__PROBLEM__:
Answer with one number only: the count of lines below that hold the word "else".

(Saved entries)

....

-- ==== Sys2Proof/Machine/Adapters.lean ====
section
/-!
DEFINITION. Device commands from their start to their completion on every adapter: PCIe memory windows, the paced ports, GPIO,
FIFO and mailbox (R172–R180, R199–R212).
-/

namespace Sys2Proof.Machine

/-! ### PCIe memory windows (R202, R203) -/

/-- Window offset of the next byte of the command's run. -/
def Dev.pcieOff (d : Dev) (i : Nat) : Nat :=
  let x := d.ctx i
  if x.ccw.op = opCONTROL ∧ x.ccw.count = 0 then fld x.ccw.param 0 32
  else fld x.ccw.param 0 36 + (if x.ccw.sink then x.chainMoved + x.issuedTo else x.outTo)

/-- TLPs of requests through the switch for a tag (R57). -/
def Dev.countPcie (d : Dev) (tag n : Nat) : Dev := (d.count 2 2 tag 1).count 2 3 tag ((n + 31) / 32)

/-- One request of memory window `j`, at its bus address (R202). -/
def Dev.pcieTlp (d : Dev) (i off n : Nat) (data : Option (List Byte)) : Dev :=
  let o := 0x300 + 16 * bWindow (d.scb i).binding
  let a := d.rf pgWCH o 12 20 * 4096 + (d.reg pgWCH (o + 4)).toNat * 2 ^ 32 + off
  (d.countPcie i (data.getD []).length).sendTlp
    { port := d.rf pgWCH (o + 8) 24 3, write := data.isSome, addr := BitVec.ofNat 64 a, len := n, data := data.getD [] }

/-- The bus operation on `n` bytes at an offset: bulk for READ and WRITE, dword by dword for SENSE and CONTROL (R202). -/
def Dev.pcieSend (d : Dev) (i off n : Nat) (data : Option (List Byte)) : Dev :=
  let op := (d.ctx i).ccw.op
  if op = opREAD ∨ op = opWRITE then d.pcieTlp i off n data
  else (List.range (n / 4)).foldl (fun d k => d.pcieTlp i (off + 4 * k) 4 (data.map fun bs => (bs.drop (4 * k)).take 4)) d

/-- Reads of a READ are issued, each within 4 KiB of the window (R174); a SENSE is one operation. -/
def Dev.pcieReads (d : Dev) (i : Nat) : Nat → Dev
  | 0 => d
  | n + 1 =>
    let x := d.ctx i
    let b := (d.scb i).binding
    let left := x.ccw.count.toNat - x.issuedTo
    let off := d.pcieOff i
    if left = 0 ∨ x.exc.isSome ∨ !x.counting ∨ x.cut then d
    else if !d.mwFits (bWindow b) off left then d.raiseExc i xPROGRAM 0x602 x.remaining true
    else match d.askSlot i with
      | none => d.beginWait i .slot
      | some s =>
        let k := if x.ccw.op = opSENSE then left else min left (4096 - off % 4096)
        let d := (d.issueOp i s x.issuedTo k 0 [] none).pcieSend i off k none
        (d.setCtx i { d.ctx i with issuedTo := x.issuedTo + k }).pcieReads i n

/-- The read that flushes the writes of a command with ORD: 4 bytes, the last dword written (R174). -/
def Dev.pcieFlush (d : Dev) (i : Nat) : Dev :=
  match d.askSlot i with
  | none => d.beginWait i .slot
  | some s =>
    let x := d.ctx i
    let last := if x.ccw.op = opCONTROL ∧ x.ccw.count = 0 then d.pcieOff i else (d.pcieOff i - 1) / 4 * 4
    let d := (d.issueOp i s x.issuedTo 0 0 [] none).pcieTlp i last 4 none
    d.setCtx i { d.ctx i with flushOp := (d.ctx i).ops.getLast?.map (·.id) }

/-- `k` bytes of a command's data go out as one operation, whose share of the CCW is `share` bytes. -/
def Dev.pcieWrite (d : Dev) (i k share : Nat) : Dev :=
  match d.askSlot i with
  | none => d.beginWait i .slot
  | some s =>
    let x := d.ctx i
    let d := (d.issueOp i s x.issuedTo share 0 [] none).pcieSend i (d.pcieOff i) k (some (x.data.take k))
    let y := d.ctx i
    d.setCtx i { y with data := y.data.drop k, outTo := y.outTo + k, issuedTo := y.issuedTo + share }

/-- The single dword of a CONTROL with COUNT 0 (R202). -/
def Dev.pcieDword (d : Dev) (i : Nat) : Dev :=
  match d.askSlot i with
  | none => d.beginWait i .slot
  | some s =>
    let d := (d.issueOp i s 0 0 0 [] none).pcieSend i (d.pcieOff i) 4 (some (leBytes 4 (fld (d.ctx i).ccw.param 32 32)))
    d.setCtx i { d.ctx i with outTo := 1 }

....

__RESULT__:
6